◆ **WHAT THIS TASK INVOLVES**: Starting with the first line below, reproduce each line exactly until you have included the one bearing "def drawing (s".

◆ **DATASET RECORDS**:
/-- A machine with bytes at an address and PC there. -/
def start (pc : Word) (bytes : List Byte) : State :=
  { State.reset with regs := regs0, sp := 0x1234, pc := pc, mem := Memory.placeAt [] pc bytes }

/-- The machine in EDGE_MODE = fault. -/
def faulting (s : State) : State := { s with cfg := { s.cfg with edgeMode := .fault } }

/-- The machine in FLAG_MODE = reference. -/
def drawing (s : State) : State := { s with cfg := { s.cfg with flagMode := .reference } }

/-- The machine with one more byte in memory. -/
def poke (s : State) (a : Word) (v : Byte) : State := { s with mem := s.mem.setByte a.toNat v }

/-- The state one step later (the same state where the machine has stopped). -/
def after (s : State) : State :=
  match step s with
  | .next t => t
  | .fault _ => s
  | .refused _ => s

/-- The record of a Faulted machine. -/
def recordOf (s : State) : Option FaultRecord :=
  match s.status with
  | .running => none
  | .faulted r => some r


/-! ## WellFormed refuses what no byte stands for (R12, R87) -/

theorem test_wf_jr_high : ¬ WellFormed (.jr 128) := by decide
theorem test_wf_jr_low : ¬ WellFormed (.jr (-129)) := by decide
theorem test_wf_jrNZ : ¬ WellFormed (.jrNZ 128) ∧ ¬ WellFormed (.jrNZ (-129)) := by decide
theorem test_wf_jrZ : ¬ WellFormed (.jrZ 128) ∧ ¬ WellFormed (.jrZ (-129)) := by decide
theorem test_wf_jr_ends : WellFormed (.jr 127) ∧ WellFormed (.jr (-128)) := by decide

/-! ## Words written out from the patterns of R83 to R88 and the maps of R91 and R92 -/

/-- 00 111 110 -/
theorem test_decode_ld_r_n8 : decode [0b00111110, 0x80] = .ok (.ldA_n8 0x80, []) := rfl
/-- 00 11 0001, low byte first (R87) -/
theorem test_decode_ld_rr_n16 : decode [0b00110001, 0xFE, 0xFF] = .ok (.ldSP_n16 0xFFFE, []) := rfl
/-- 01 010 111 -/
theorem test_decode_ld_r_r : decode [0b01010111] = .ok (.ldD_A, []) := rfl
/-- 01 100 110 -/
theorem test_decode_ld_r_hl : decode [0b01100110] = .ok (.ldH_atHL, []) := rfl
/-- 01 110 101 -/
theorem test_decode_ld_hl_r : decode [0b01110101] = .ok (.ldAtHL_L, []) := rfl
theorem test_decode_ld_bc_a : decode [0x02] = .ok (.ldAtBC_A, []) := rfl
theorem test_decode_ld_de_a : decode [0x12] = .ok (.ldAtDE_A, []) := rfl
theorem test_decode_ld_a_bc : decode [0x0A] = .ok (.ldA_atBC, []) := rfl
theorem test_decode_ld_a_de : decode [0x1A] = .ok (.ldA_atDE, []) := rfl
theorem test_decode_ld_hli_a : decode [0x22] = .ok (.ldAtHLinc_A, []) := rfl
theorem test_decode_ld_hld_a : decode [0x32] = .ok (.ldAtHLdec_A, []) := rfl
theorem test_decode_ldh_n8_a : decode [0xE0, 0x42] = .ok (.ldhAtN8_A 0x42, []) := rfl
theorem test_decode_ldh_a_n8 : decode [0xF0, 0x44] = .ok (.ldhA_atN8 0x44, []) := rfl
theorem test_decode_ld_c_a : decode [0xE2] = .ok (.ldAtC_A, []) := rfl
theorem test_decode_ld_a_c : decode [0xF2] = .ok (.ldA_atC, []) := rfl
theorem test_decode_ld_a16_a : decode [0xEA, 0x10, 0x99] = .ok (.ldAtA16_A 0x9910, []) := rfl
theorem test_decode_ld_a_a16 : decode [0xFA, 0x44, 0xFF] = .ok (.ldA_atA16 0xFF44, []) := rfl
/-- 10 000 001 -/
theorem test_decode_add_r : decode [0b10000001] = .ok (.addA_C, []) := rfl
/-- 10 000 110 -/
theorem test_decode_add_hl : decode [0b10000110] = .ok (.addA_atHL, []) := rfl
theorem test_decode_add_n8 : decode [0xC6, 0x01] = .ok (.addA_n8 1, []) := rfl
/-- 10 010 011 -/
theorem test_decode_sub_r : decode [0b10010011] = .ok (.subE, []) := rfl
/-- 10 010 110 -/
theorem test_decode_sub_hl : decode [0b10010110] = .ok (.subAtHL, []) := rfl
theorem test_decode_sub_n8 : decode [0xD6, 0x0F] = .ok (.subN8 0x0F, []) := rfl
/-- 10 111 101 -/
theorem test_decode_cp_r : decode [0b10111101] = .ok (.cpL, []) := rfl
/-- 10 111 110 -/
theorem test_decode_cp_hl : decode [0b10111110] = .ok (.cpAtHL, []) := rfl
theorem test_decode_cp_n8 : decode [0xFE, 0x90] = .ok (.cpN8 0x90, []) := rfl
theorem test_decode_xor_a : decode [0xAF] = .ok (.xorA, []) := rfl
/-- 00 101 100 -/
theorem test_decode_inc_r : decode [0b00101100] = .ok (.incL, []) := rfl
/-- 00 010 101 -/
theorem test_decode_dec_r : decode [0b00010101] = .ok (.decD, []) := rfl
/-- 00 10 0011 -/
theorem test_decode_inc_rr : decode [0b00100011] = .ok (.incHL, []) := rfl
/-- 00 01 1011 -/
theorem test_decode_dec_rr : decode [0b00011011] = .ok (.decDE, []) := rfl
/-- displacement 0xFE is -2 (S4) -/
theorem test_decode_jr : decode [0x18, 0xFE] = .ok (.jr (-2), []) := rfl
/-- P2 -/
theorem test_decode_jr_nz : decode [0x20, 0xFB] = .ok (.jrNZ (-5), []) := rfl
theorem test_decode_jr_z : decode [0x28, 0x08] = .ok (.jrZ 8, []) := rfl
theorem test_decode_call : decode [0xCD, 0x95, 0x00] = .ok (.call 0x0095, []) := rfl
theorem test_decode_ret : decode [0xC9] = .ok (.ret, []) := rfl
/-- 11 01 0101 -/
theorem test_decode_push : decode [0b11010101] = .ok (.pushDE, []) := rfl
/-- 11 10 0001 -/
theorem test_decode_pop : decode [0b11100001] = .ok (.popHL, []) := rfl
theorem test_decode_rla : decode [0x17] = .ok (.rla, []) := rfl
/-- 00 010 001 after 0xCB -/
theorem test_decode_rl : decode [0xCB, 0b00010001] = .ok (.rlC, []) := rfl
/-- 01 111 100 after 0xCB -/
theorem test_decode_bit : decode [0xCB, 0b01111100] = .ok (.bit7_H, []) := rfl
/-- R91 and R92: a dash in each map. -/
theorem test_decode_reserved :
    decode [0xDD] = .error (.unsupported false 0xDD) ∧
    decode [0xCB, 0x46] = .error (.unsupported true 0x46) := ⟨rfl, rfl⟩
theorem test_decode_truncated : decode [0x3E] = .error .truncated ∧ decode [] = .error .truncated := ⟨rfl, rfl⟩
theorem test_decode_rest : decode [0xCD, 0x95, 0x00, 0x17] = .ok (.call 0x0095, [0x17]) := rfl
/-- The table gives P2 and P3 rows 8 bits and CB rows 16 with 0xCB high. -/
theorem test_table_words :
    decodeTableWord 8 0x3E = some (.ldA_n8 0) ∧
    decodeTableWord 16 0xCB11 = some .rlC ∧
    decodeTableWord 24 0x0095CD = some (.call 0x0095) ∧
    decodeTableWord 8 0xDD = none := by decide

/-- An encoding table may say an instruction's word and the host runs it first after reset. -/
theorem test_withFetchWord : (after (State.reset.withFetchWord 16 0xCB7C)).flags = znhc 0b1010 ∧
    (after (State.reset.withFetchWord 8 0x3E)).pc = 2 := by decide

◆ **RESPONSE BOX**:
/-- A machine with bytes at an address and PC there. -/
def start (pc : Word) (bytes : List Byte) : State :=
  { State.reset with regs := regs0, sp := 0x1234, pc := pc, mem := Memory.placeAt [] pc bytes }

/-- The machine in EDGE_MODE = fault. -/
def faulting (s : State) : State := { s with cfg := { s.cfg with edgeMode := .fault } }

/-- The machine in FLAG_MODE = reference. -/
def drawing (s : State) : State := { s with cfg := { s.cfg with flagMode := .reference } }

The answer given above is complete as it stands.